APPROVAL OF THE APPELLATE DIVISION

 

SUPERIOR COURT OF NEW JERSEY

APPELLATE DIVISION

DOCKET NO. A-3697-08T4



STATE OF NEW JERSEY,


Plaintiff-Respondent,


v.


ERIC ADAIR II,


Defendant-Appellant.

_______________________________

August 2, 2011

 

Submitted May 16, 2011 - Decided

 

Before Judges Grall and C.L. Miniman.

 

On appeal from Superior Court of New

Jersey, Law Division, Ocean County,

Indictment No. 06-04-0614.

 

Yvonne Smith Segars, Public Defender,

attorney for appellant (Sharon A.

Quinn, Designated Counsel, on the

brief).

 

Paula T. Dow, Attorney General, attorney

for respondent (Hillary Horton, Deputy

Attorney General, of counsel and on the

brief).


PER CURIAM


Defendant Eric Adair II pled guilty to one count of conspiracy to commit murder, N.J.S.A. 2C:11-3 and N.J.S.A.

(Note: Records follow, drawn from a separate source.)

-- ==== Sys2Proof/Machine/Passage.lean ====
section
/-! DEFINITION. The passage of host accesses: the logical command window with its pair latches (R44 to R53), the reads
of the logical windows (R55, R56), the other regions (R37 to R43), and the tenures of the BPU (R30, R43). -/

namespace Sys2Proof.Machine

/-! ## Needs -/

def pushNeed (n : Need) (s : State) : State := s.onBpu fun b => { b with needs := b.needs ++ [n] }

/-- The word the host is answered with at once (R30). -/
def answerHost (v : Word) (s : State) : State := s.onBpu fun b => { b with hostData := v }

/-! ## Pair latches (R51 to R53) -/

def setLatch (p : Phase) (l : Option Latch) (s : State) : State :=
  s.onBpu fun b => { b with latches := b.latches.set p l }

def latchOf (s : State) (p : Phase) : Option Latch := s.bpu.latches.get p

/-- A commit alone: a BPU tenure that writes the held amplitude, counted as a torn pair (R51; log 14). -/
def commitAlone (p : Phase) (l : Latch) (s : State) : State :=
  let inTotal := decide ((s.mpl.phases.get p).torn ≠ 0xFFFF)
  let inSecond := s.bpu.isOpen && decide (s.bpu.counts.tornPair ≠ 0xFFFF)
  let s := s.onMpl fun m => { m with phases := m.phases.modify p fun r => { r with torn := satInc r.torn } }
  setLatch p none (pushNeed (.commitAlone p l.slot l.amplitude inTotal inSecond) (countRefusal .addTornPair s))

/-- A write to a record of the phase that is not taken under R51 or R52 commits a latch that holds another record
(R53). -/
def commitOther (r : Rec) (s : State) : State :=
  match latchOf s (phaseOf r) with
  | some l => if l.record = r then s else commitAlone (phaseOf r) l s
  | none => s

/-- The holding latch of a phase is committed alone (R53, FRAME edge). -/
def commitPhase (p : Phase) (s : State) : State :=
  match latchOf s p with
  | some l => commitAlone p l s
  | none => s

def commitAll (s : State) : State := Phase.all.foldl (fun t p => commitPhase p t) s

/-! ## Writes inside the map (R45, R142, R144, Table 3-2) -/

def setImage (r : Rec) (f : RefRecord → RefRecord) (s : State) : State :=
  s.onRfs fun x => { x with image := x.image.modify r f }

/-- A live word is directed to the slot that holds the position, or absorbed at a dark one (R47). -/
def forward (r : Rec) (w : Fin 8) (v : Word) (s : State) : State :=
  match slotOfRecord s r with
  | some i => pushNeed (.translated r w (physicalCommandAddr i w.val) v) s
  | none => s

/-- The common way in of the window: closed, outside the map, or handed to the Capture Unit and on (R44, R45). -/
def throughWindow (r : Rec) (w : Fin 8) (v : Word) (inside : State → State) (s : State) : State :=
  if s.bpu.isOpen then
    if indexOf r < s.mpl.k then inside (recordCapture r w v s) else countRefusal .addOutside s
  else s

/-- Word 0 (R45, R142, R143, R146). -/
def writeGate (r : Rec) (v : Word) (s : State) : State :=
  let s := commitOther r s
  if 2 < v.toNat then countRefusal .addGateValue s
  else
    let s := setImage r (fun d => { d with gate := v }) s
    if isLive s r 0 then forward r 0 v s else s

/-- A live amplitude for the slot that holds its position (R48, R51). -/
def latchAmplitude (r : Rec) (i : Slot) (v : Word) (s : State) : State :=
  let a := amplitudeOf s r v
  let s := if a.2 then countSaturation (phaseOf r) s else s
  setLatch (phaseOf r) (some ⟨r, i, a.1⟩) (commitPhase (phaseOf r) s)

/-- The image and the mark of an amplitude write (R142, R144). -/
def storeAmplitude (r : Rec) (v : Word) (s : State) : State :=
  let c := clampAmplitude v
  let s := if c.2 then countSaturation (phaseOf r) s else s
  (setImage r (fun d => { d with amplitude := c.1 }) s).onRfs fun f =>
    { f with amplitudeMark := f.amplitudeMark.set r true }

/-- Word 1 (R45, R51, R142). -/
def writeAmplitude (r : Rec) (v : Word) (s : State) : State :=
  let s := storeAmplitude r v s
  let s := match (if isLive s r 1 then slotOfRecord s r else none) with
    | some i => latchAmplitude r i (clampAmplitude v).1 s
    | none => commitOther r s
  testAwaiting s

/-- A live angle for the slot that holds its position (R49, R52). -/
def commitAngle (r : Rec) (i : Slot) (v : Word) (s : State) : State :=
  let a := angleOf s r v
  match latchOf s (phaseOf r) with
  | some l =>
    if l.record = r then setLatch (phaseOf r) none (pushNeed (.pair r l.slot l.amplitude a) s)
    else pushNeed (.translated r 2 (physicalCommandAddr i 2) a) (commitAlone (phaseOf r) l s)
  | none => pushNeed (.translated r 2 (physicalCommandAddr i 2) a) s

/-- The image and the mark of an angle write (R142, R144). -/
def storeAngle (r : Rec) (v : Word) (s : State) : State :=
  (setImage r (fun d => { d with angle := v }) s).onRfs fun f => { f with angleMark := f.angleMark.set r true }

/-- Word 2 (R45, R52, R142). -/
def writeAngle (r : Rec) (v : Word) (s : State) : State :=
  let s := storeAngle r v s
  let s := match (if isLive s r 2 then slotOfRecord s r else none) with
    | some i => commitAngle r i v s
    | none => commitOther r s
  testAwaiting s

/-- Word 3 (R45, R50, R142). -/
def writeCarrier (r : Rec) (v : Word) (s : State) : State :=
  let s := setImage r (fun d => { d with carrier := v }) (commitOther r s)
  if isLive s r 3 then forward r 3 (carrierOf s r v) s else s

/-- Word 4: refused in every state (R45). -/
def writeBypass (r : Rec) (s : State) : State := countRefusal .addBypassWord (commitOther r s)

/-- Words 5 to 7 (R45, R147; log 26). -/
def writeAux (r : Rec) (i : Fin 3) (v : Word) (s : State) : State :=
  let s := setImage r (fun d => d.setAux i v) (commitOther r s)
  let w : Fin 8 := ⟨5 + i.val, by omega⟩
  if isLive s r w then forward r w v s else holdAux r i v s

/-- A write of any word inside the map. -/
def writeInside (r : Rec) (w : Fin 8) (v : Word) : State → State :=
  match w.val with
  | 0 => writeGate r v
  | 1 => writeAmplitude r v
  | 2 => writeAngle r v
  | 3 => writeCarrier r v
  | 4 => writeBypass r
  | n => writeAux r (Fin.ofNat 3 (n - 5)) v

/-- A host write to word w of logical command record r. -/
def writeLogical (r : Rec) (w : Fin 8) (v : Word) (s : State) : State := throughWindow r w v (writeInside r w v) s

/-! ## Reads of the logical windows (R44, R55, R56) -/

/-- The record lies in the open window's map. -/
def inMap (s : State) (r : Rec) : Bool := s.bpu.isOpen && decide (indexOf r < s.mpl.k)

def readCommand (r : Rec) (w : Fin 8) (s : State) : State :=
  answerHost (if inMap s r then commandAnswer s r w else 0) s

def readLogicalStatus (r : Rec) (w : Fin 8) (s : State) : State :=
  if inMap s r then
    match slotOfRecord s r with
    | some i => pushNeed (.read (physicalStatusAddr i w.val) true) s
    | none => answerHost (darkStatusWord w) s
  else answerHost 0 s

/-! ## Other regions (R37 to R43) -/

/-- The part is unarmed: UNARMED, or RESET_N low, which holds UNARMED (R37, R111). -/
def isUnarmed (s : State) : Bool := s.rct.restart == .unarmed

def passWrite (a : Addr) (v : Word) (watch : Option Delivery) (s : State) : State := pushNeed (.passWrite a v watch) s

/-- A write absorbed in a protected region counts as PROTECTED once the window is open (R39 to R42, R57). -/
def absorbProtected (s : State) : State := countRefusal .addProtected s

/-- Physical command records, plan region and map image: pass when unarmed, absorbed while armed (R39, R40). -/
def writeProtected (a : Addr) (v : Word) (s : State) : State :=
  if isUnarmed s then passWrite a v none s else absorbProtected s

/-- A watched delivery is made once the window is open (R41, R42). -/
def onceOpen (d : Delivery) (s : State) : Option Delivery := if s.bpu.isOpen then some d else none

/-- The capture region (R41). -/
def writeCapture (a : Addr) (v : Word) (s : State) : State :=
  if isUnarmed s then passWrite a v none s
  else if a = captureHeaderAddr 6 ∧ v = 1 then passWrite a v (onceOpen .consumed s) s
  else absorbProtected s

/-- The log region (R42). -/
def writeLogRegion (a : Addr) (v : Word) (s : State) : State :=
  if isUnarmed s then passWrite a v none s
  else if a = logHeaderAddr 1 then passWrite a v (onceOpen (.consumer v) s) s
  else if a = logHeaderAddr 5 ∨ a = logHeaderAddr 6 ∨ a = logHeaderAddr 7 then passWrite a v none s
  else absorbProtected s

/-- The drive record: passes in every condition, watched while armed (R43). -/
def writeDrive (a : Addr) (w : Fin 4) (v : Word) (s : State) : State :=
  passWrite a v (if isUnarmed s then none else driveDelivery w v) s

/-- A host write at an address, by its region (Table 3-1). -/
def hostWrite (a : Addr) (v : Word) (s : State) : State :=
  match regionOf a with
  | .logicalCommand r w => writeLogical r w v s
  | .logicalStatus _ _ => s
  | .physicalCommand | .planOrImage => writeProtected a v s
  | .capture => writeCapture a v s
  | .log => writeLogRegion a v s
  | .drive w => writeDrive a w v s
  | .other => passWrite a v none s

/-- A host read at an address, by its region (Table 3-1). -/
def hostRead (a : Addr) (s : State) : State :=
  match regionOf a with
  | .logicalCommand r w => readCommand r w s
  | .logicalStatus r w => readLogicalStatus r w s
  | .physicalCommand | .planOrImage | .capture | .log | .drive _ | .other => pushNeed (.read a false) s

/-! ## The tenure of the BPU (R27, R30, R43) -/

/-- The writes a need makes at the port, in order. -/
def Need.writes : Need → List (Addr × Word)
  | .passWrite a v _ => [(a, v)]
  | .read _ _ => []
  | .translated _ _ a v => [(a, v)]
  | .pair _ i m g => [(physicalCommandAddr i 1, m), (physicalCommandAddr i 2, g)]
  | .commitAlone _ i m _ _ => [(physicalCommandAddr i 1, m)]

/-- A read returns its word to the host (R30). -/
def answerRead (n : Need) (s : State) : State :=
  match n with
  | .read a _ => answerHost (s.mem.read a) s
  | .passWrite .. | .translated .. | .pair .. | .commitAlone .. => s

/-- A watched write is delivered when its tenure ends (R41 to R43). -/
def deliver (n : Need) (s : State) : State :=
  match n with
  | .passWrite _ _ (some d) => s.onBpu fun b => { b with deliveries := b.deliveries ++ [d] }
  | .passWrite _ _ none | .read .. | .translated .. | .pair .. | .commitAlone .. => s

/-- The need at the head is performed and leaves. -/
def performNeed (n : Need) (s : State) : State :=
  deliver n (answerRead n ((s.onMem (·.writeAll n.writes)).onBpu fun b => { b with needs := b.needs.drop 1 }))

def releasePort (s : State) : State := s.onMpa fun m => { m with holder := none }

/-- The end of a BPU tenure. -/
def endBpuTenure (s : State) : State :=
  match s.bpu.needs with
  | [] => releasePort s
  | n :: _ => releasePort (performNeed n s)

/-! ## Deliveries taken by their owners (R41 to R43, R93, R107, R160 to R162, R173) -/

def dropDelivery (s : State) : State := s.onBpu fun b => { b with deliveries := b.deliveries.drop 1 }

/-- A period tag write at the Hoist Interface (R161, R162). -/
def takePeriodTag (v : Word) (s : State) : State :=
  if s.hif.lastTag = v then s
  else
    let returned := decide (3 ≤ s.hif.stale)
    let s := s.onHif fun h => { h with lastTag := v, tagChanged := true, stale := 0 }
    if returned then testAwaiting (logRecord .host 9 noSlot v s) else s

/-- A proof event at the Hoist Interface (R160). -/
def takeProof (s : State) : State :=
  if 3 ≤ s.hif.stale then s
  else
    match s.rct.restart with
    | .proving => enterNormal s
    | .normal => if s.hif.proofNeeded then reproof s else s
    | .unarmed | .arming | .tripped | .isolating | .recharging | .verifying | .awaiting | .resuming | .lockout => s

/-- A restart enable write at the Restart Controller (R107). -/
def takeRestartEnable (v : Word) (s : State) : State := s.onRct fun r => { r with restartEnable := v == 1 }

/-- A consumer write at the Log Unit (R173). -/
def takeConsumer (v : Word) (s : State) : State :=
  if v.toNat < s.log.capacity then s.onLog fun l => Log.updateIrq { l with consumer := v.toNat } else s

end Sys2Proof.Machine
end

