/-- A plan that passes the six checks has every judged field in its range, rising thresholds, distinct rebalance keys,
and an initial map with at least min_active active slots in each phase (R167). The roles of that map before the rebalance
step (R14): an unfitted slot is ABSENT, a fitted slot with a mark that is not released is BYPASSED(FAULT), and of the other
slots of a phase, ascending, the first K are ACTIVE at positions 0, 1, 2 and onward and the rest SPARE. -/
def Obligations.AcceptedPlanLiesInItsRanges : Prop :=
  (∀ p m, planRefusal p m = none →
        planNat p 0 = 67 + 9 * planNat p 67 ∧ planSum p = 0
          ∧ 2 ≤ planNat p 2 ∧ planNat p 2 ≤ 8 ∧ 1 ≤ planNat p 3 ∧ planNat p 3 ≤ planNat p 2
          ∧ planNat p 7 ≤ 1 ∧ planNat p 12 ≤ 2 ∧ planNat p 13 ≤ 1
          ∧ 1 ≤ planNat p 14 ∧ planNat p 14 ≤ 255 ∧ 100 ≤ planNat p 15 ∧ planNat p 15 ≤ 3000
          ∧ 20 ≤ planNat p 16 ∧ planNat p 16 ≤ 1000 ∧ 50 ≤ planNat p 17 ∧ planNat p 17 ≤ 5000
          ∧ 1 ≤ planNat p 18 ∧ planNat p 18 ≤ 255 ∧ 2 ≤ planNat p 19 ∧ planNat p 19 ≤ 32
          ∧ 16 ≤ planNat p 20 ∧ planNat p 20 ≤ 8192 ∧ 10 ≤ planNat p 21 ∧ planNat p 21 ≤ 5000
          ∧ 200 ≤ planNat p 22 ∧ planNat p 22 ≤ 10000 ∧ 1 ≤ planNat p 23 ∧ planNat p 23 ≤ 64
          ∧ 4 ≤ planNat p 24 ∧ planNat p 24 ≤ 255 ∧ planNat p 25 ≤ 1000 ∧ 1 ≤ planNat p 26
          ∧ 1 ≤ planNat p 27 ∧ planNat p 27 ≤ 7 ∧ 1 ≤ planNat p 28 ∧ planNat p 28 ≤ 600
          ∧ 1 ≤ planNat p 29 ∧ planNat p 29 ≤ 4 ∧ 16 ≤ planNat p 34 ∧ planNat p 34 ≤ 255
          ∧ (planNat p 36 < 24 ∨ planNat p 36 = 65535) ∧ planNat p 37 ≤ 1 ∧ planNat p 40 ≤ 1
          ∧ (planNat p 37 = 1 → (planWord p 38).toInt ≤ (planWord p 39).toInt)
          ∧ (planNat p 37 ≠ 1 → planNat p 38 ≤ planNat p 39)
          ∧ planNat p 41 ≤ 63 ∧ planNat p 42 ≤ 24 ∧ planNat p 67 ≤ 32
          ∧ (∀ j, j < planNat p 42 → planNat p (43 + j) < 24)
          ∧ (∀ e ∈ planTable p, e.key ≠ PerPhase.all 0
              ∧ ∀ q, e.key.get q ≤ 7 ∧ 4096 ≤ (e.scale.get q).toNat ∧ (e.scale.get q).toNat ≤ 16384)
          ∧ planNat p 30 < planNat p 31 ∧ planNat p 31 < planNat p 32 ∧ planNat p 32 < planNat p 33
          ∧ ((planTable p).map RebalanceEntry.key).Nodup
          ∧ ∀ q, planNat p 3 ≤ activeCount (planBuild p m).slots q)
    ∧ (∀ (fitted released : Slot → Bool) (k : Nat) (m : SlotMap) (i : Slot),
        let marked := fun j => (m.get j).quarantine && !released j
        let able := fun j => fitted j && !marked j
        let below := ((phaseSlots (phaseOf i)).filter fun j => decide (j < i) && able j).length
        let e := (initialMap fitted released k m).get i
        e.lifetime = (m.get i).lifetime ∧ e.quarantine = marked i
          ∧ (fitted i = false → e.role = .absent)
          ∧ (fitted i = true → marked i = true → e.role = .bypassedFault)
          ∧ (able i = true → below < k → e.role = .active below)
          ∧ (able i = true → k ≤ below → e.role = .spare))

/-! ## Frames, scans and links -/

/-- FRAME rising. With scanning enabled and no scan in progress a scan starts at the lowest fitted slot (R60); with it
disabled none does. Either way the held latches are committed in the order A, B, C and counted as torn (R53), the frame
counter runs (R169), the windows and the period timer count down (R82, R138, R161), and the acknowledgement gate opens
if the RESET job is written (R131). Over a running scan (R62) the data of the running status read will be discarded, and
every fitted slot from the scan position upward, ascending, is evaluated as missed. If that ends arming, scanning has
stopped (R59, R170). Otherwise the scan end is taken with the expiries due before the edge counts (R82, R98, R99, R141),
the overrun is counted (R63) and a new scan starts at the lowest fitted slot. Expiries that stand at a scan end which no
command has taken are taken by the edge ahead of the scan: in TRIPPED an identification window locks out with
UNIDENTIFIED, elsewhere it stops; in VERIFYING the verify window makes its faults (R82, R99, R141). That the edge takes
them there is the model's choice (log 3). The order frame counter, scan or overrun, latches, gate, windows is the
model's reading (log 20), and so is the torn count of a commit as it is queued (log 14). That an edge leaves a due
period timer at 0 until the period end is taken is the model's choice (log 43). Word 3 of the SEQUENCE records is the
state entered (log 24). -/
def Obligations.FrameRisingStartsOrOverrunsAScan : Prop :=
  (∀ s counted, counted = { s.itm with frames := if s.itm.running then s.itm.frames + 1 else s.itm.frames } →
      (s.ssc.enabled = true → s.ssc.inProgress = false ∨ s.ssc.position = none) →
      (s.ssc.enabled = true → s.ssc.ended = true → (∀ p, windowExpired (s.fin.lines.get p) = false)
        ∧ (s.rct.restart ≠ .verifying ∨ s.rct.verify.due = false)) → CompletesAs .frameRising s fun u =>
        (∀ i, s.ssc.enabled = true → s.mpl.fitted.get i = true → (∀ j, j < i → s.mpl.fitted.get j = false) →
            EdgeAfterScan { s with
              itm := counted
              ssc := { s.ssc with inProgress := true, position := some i, ended := false }
              rct := { s.rct with scanSinceTrip := true } } u)
          ∧ (s.ssc.enabled = true → (∀ i, s.mpl.fitted.get i = false) →
              EdgeAfterScan { s with
                itm := counted, ssc := { s.ssc with inProgress := false, position := none, ended := false } } u)
          ∧ (s.ssc.enabled = false → EdgeAfterScan { s with itm := counted } u))
    ∧ (∀ s i first v, s.ssc.enabled = true → s.ssc.inProgress = true → s.ssc.position = some i →
        s.mpl.fitted.get first = true → (∀ j, j < first → s.mpl.fitted.get j = false) →
        v = (allSlots.filter fun j => decide (i ≤ j) && s.mpl.fitted.get j).foldl (fun t j => evaluateFrame j none t)
          { s with
            itm := { s.itm with frames := if s.itm.running then s.itm.frames + 1 else s.itm.frames }
            mpa := { s.mpa with holder := s.mpa.holder.map Holder.discarded } } →
        CompletesAs .frameRising s fun u =>
          (∀ j, u.mpa.holder ≠ some (.ssc j false))
            ∧ (v.ssc.enabled = false → EdgeAfterScan v u)
            ∧ (v.ssc.enabled = true → ∃ w, ScanEndTaken v w ∧ EdgeAfterScan { w with
                ssc := { v.ssc with
                  overrun := satInc s.ssc.overrun, inProgress := true, position := some first, ended := false }
                rct := { w.rct with scanSinceTrip := true } } u)
            ∧ (u.ssc.enabled = true → u.ssc.overrun = satInc s.ssc.overrun ∧ u.ssc.inProgress = true
                ∧ u.ssc.ended = false ∧ u.ssc.position = some first)
            ∧ u.bpu.latches = PerPhase.all none ∧ u.pins = s.pins ∧ u.mpl.fitted = s.mpl.fitted)
    ∧ (∀ s i, s.ssc.enabled = true → s.ssc.ended = true → s.ssc.inProgress = false → s.mpl.fitted.get i = true →
        (∀ j, j < i → s.mpl.fitted.get j = false) →
        ∀ expired, expired = (∃ p, windowExpired (s.fin.lines.get p) = true) →
        ∀ starts : State → State → Prop, (starts = fun v u => EdgeAfterScan { v with
            ssc := { s.ssc with inProgress := true, position := some i, ended := false }
            rct := { v.rct with scanSinceTrip := true } } u) →
        ∀ counted, counted = { s.itm with frames := if s.itm.running then s.itm.frames + 1 else s.itm.frames } →
        (expired → s.rct.restart = .tripped → CompletesAs .frameRising s fun u =>
            ∃ v, LocksOut 0 .unidentified { s with itm := counted } v ∧ starts v u)
          ∧ (expired → s.rct.restart ≠ .tripped → s.rct.restart ≠ .verifying → CompletesAs .frameRising s fun u =>
              starts { s with
                itm := counted
                fin := { s.fin with
                  lines := s.fin.lines.map fun l =>
                    if windowExpired l then { l with window := l.window.stop } else l } } u)
          ∧ ∀ k late, (late = fun j => ∃ q, s.rct.progress.get j = some q ∧ q.verified = false) → SlotLaw s →
              s.rct.restart = .verifying → s.rct.verify.due = true → late k → (∀ j, j < k → ¬late j) →
              CompletesAs .frameRising s fun u =>
                ∃ v, Trips 1 (.slot k) { s with itm := counted } v ∧ starts v u
                  ∧ ∀ j, late j → u.rct.pendingFaults.get j = some ⟨.hard, 69⟩ ∧ (u.fin.slots.get j).lastCode = 69)
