section
variable (f : Settings → Settings) (s : State)
@[simp] theorem onPlan_pins : (s.onPlan f).pins = s.pins := rfl
@[simp] theorem onPlan_mem : (s.onPlan f).mem = s.mem := rfl
@[simp] theorem onPlan_bpu : (s.onPlan f).bpu = s.bpu := rfl
@[simp] theorem onPlan_mpa : (s.onPlan f).mpa = s.mpa := rfl
@[simp] theorem onPlan_ssc : (s.onPlan f).ssc = s.ssc := rfl
@[simp] theorem onPlan_lsv : (s.onPlan f).lsv = s.lsv := rfl
@[simp] theorem onPlan_fin : (s.onPlan f).fin = s.fin := rfl
@[simp] theorem onPlan_rct : (s.onPlan f).rct = s.rct := rfl
@[simp] theorem onPlan_mpl : (s.onPlan f).mpl = s.mpl := rfl
@[simp] theorem onPlan_rfs : (s.onPlan f).rfs = s.rfs := rfl
@[simp] theorem onPlan_wen : (s.onPlan f).wen = s.wen := rfl
@[simp] theorem onPlan_hif : (s.onPlan f).hif = s.hif := rfl
@[simp] theorem onPlan_cap : (s.onPlan f).cap = s.cap := rfl
@[simp] theorem onPlan_log : (s.onPlan f).log = s.log := rfl
@[simp] theorem onPlan_pld : (s.onPlan f).pld = s.pld := rfl
@[simp] theorem onPlan_itm : (s.onPlan f).itm = s.itm := rfl
@[simp] theorem onPlan_plan : (s.onPlan f).plan = f s.plan := rfl
@[simp] theorem onPlan_cuts : (s.onPlan f).cuts = s.cuts := rfl
@[simp] theorem onPlan_pending : (s.onPlan f).pending = s.pending := rfl
end

section
variable (f : Nat → Nat) (s : State)
@[simp] theorem onCuts_pins : (s.onCuts f).pins = s.pins := rfl
@[simp] theorem onCuts_mem : (s.onCuts f).mem = s.mem := rfl
@[simp] theorem onCuts_bpu : (s.onCuts f).bpu = s.bpu := rfl
@[simp] theorem onCuts_mpa : (s.onCuts f).mpa = s.mpa := rfl
@[simp] theorem onCuts_ssc : (s.onCuts f).ssc = s.ssc := rfl
@[simp] theorem onCuts_lsv : (s.onCuts f).lsv = s.lsv := rfl
@[simp] theorem onCuts_fin : (s.onCuts f).fin = s.fin := rfl
@[simp] theorem onCuts_rct : (s.onCuts f).rct = s.rct := rfl
@[simp] theorem onCuts_mpl : (s.onCuts f).mpl = s.mpl := rfl
@[simp] theorem onCuts_rfs : (s.onCuts f).rfs = s.rfs := rfl
@[simp] theorem onCuts_wen : (s.onCuts f).wen = s.wen := rfl
@[simp] theorem onCuts_hif : (s.onCuts f).hif = s.hif := rfl
@[simp] theorem onCuts_cap : (s.onCuts f).cap = s.cap := rfl
@[simp] theorem onCuts_log : (s.onCuts f).log = s.log := rfl
@[simp] theorem onCuts_pld : (s.onCuts f).pld = s.pld := rfl
@[simp] theorem onCuts_itm : (s.onCuts f).itm = s.itm := rfl
@[simp] theorem onCuts_plan : (s.onCuts f).plan = s.plan := rfl
@[simp] theorem onCuts_cuts : (s.onCuts f).cuts = f s.cuts := rfl
@[simp] theorem onCuts_pending : (s.onCuts f).pending = s.pending := rfl
end

end Sys2Proof.Machine.State
end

2C:5-2, a crime of the first degree, N.J.S.A. 2C:5-4a. The charges against defendant and his two co-defendants arose from a drive-by shooting in which two of the three victims were shot. The car from which the shots were fired was a tan Thunderbird. Defendant entered his guilty plea pursuant to an agreement with the State that called for the dismissal of crimes charged in eleven additional counts of the indictment and a recommendation for a sentence of fifteen years, subject to periods of parole ineligibility and supervision required by the No Early Release Act, N.J.S.A. 2C:43-7.2, and restitution. Defendant was sentenced in conformity with that agreement, and the requisite fines, penalties, assessments and fees were imposed.

The factual basis provided by defendant in response to questions from his attorney established the elements of conspiracy to commit murder. On November 13, 2005, defendant and his companions Dashaun Randolph and Joshua Gonzalez were in Jackson and inside a tan car. They had a gun in the car, and they agreed to use that gun with the intent to cause the death of the three occupants of another vehicle. In furtherance of that agreement, the gun was fired and two of the three occupants were shot and wounded.

During a colloquy with defendant, the judge confirmed his understanding of the rights he was waiving by pleading guilty, the penal consequences, as well as the terms of the plea agreement and the sentence it contemplated. Defendant acknowledged his understanding, his ability to read and write English and his eleventh-grade education.

Defendant was eighteen years old at the time of the crime, and he had two juvenile adjudications that the judge deemed minor. The prosecutor conceded that defendant had no ability to pay restitution, and the judge rejected defense counsel's arguments that defendant's age, use of Ecstasy, marijuana and alcohol and willingness to make restitution were circumstances warranting mitigation.

Finding no mitigating factors, the judge based defendant's sentence on three aggravating factors the nature and circumstances of the crime, the risk that defendant would commit another offense and the need to deter defendant and others from engaging in such conduct. N.J.S.A. 2C:44-1a(1), (3) and (9). He further explained that the lengthy sentence would give defendant the time he needed to think, make choices and free himself from his destructive lifestyle.

Defendant raises three issues on appeal:

I. The court erred in failing to suppress

evidence obtained in a warrantless search of defendant's vehicle.

 

II. The Court erred in accepting

defendant's plea agreement.

 

III. The sentence imposed was excessive.

Based on our review of the record and consideration of the arguments presented in Points II and III of defendant's brief, we conclude that those issues are without sufficient merit to warrant discussion in a written opinion. R. 2:11-3(e)(2).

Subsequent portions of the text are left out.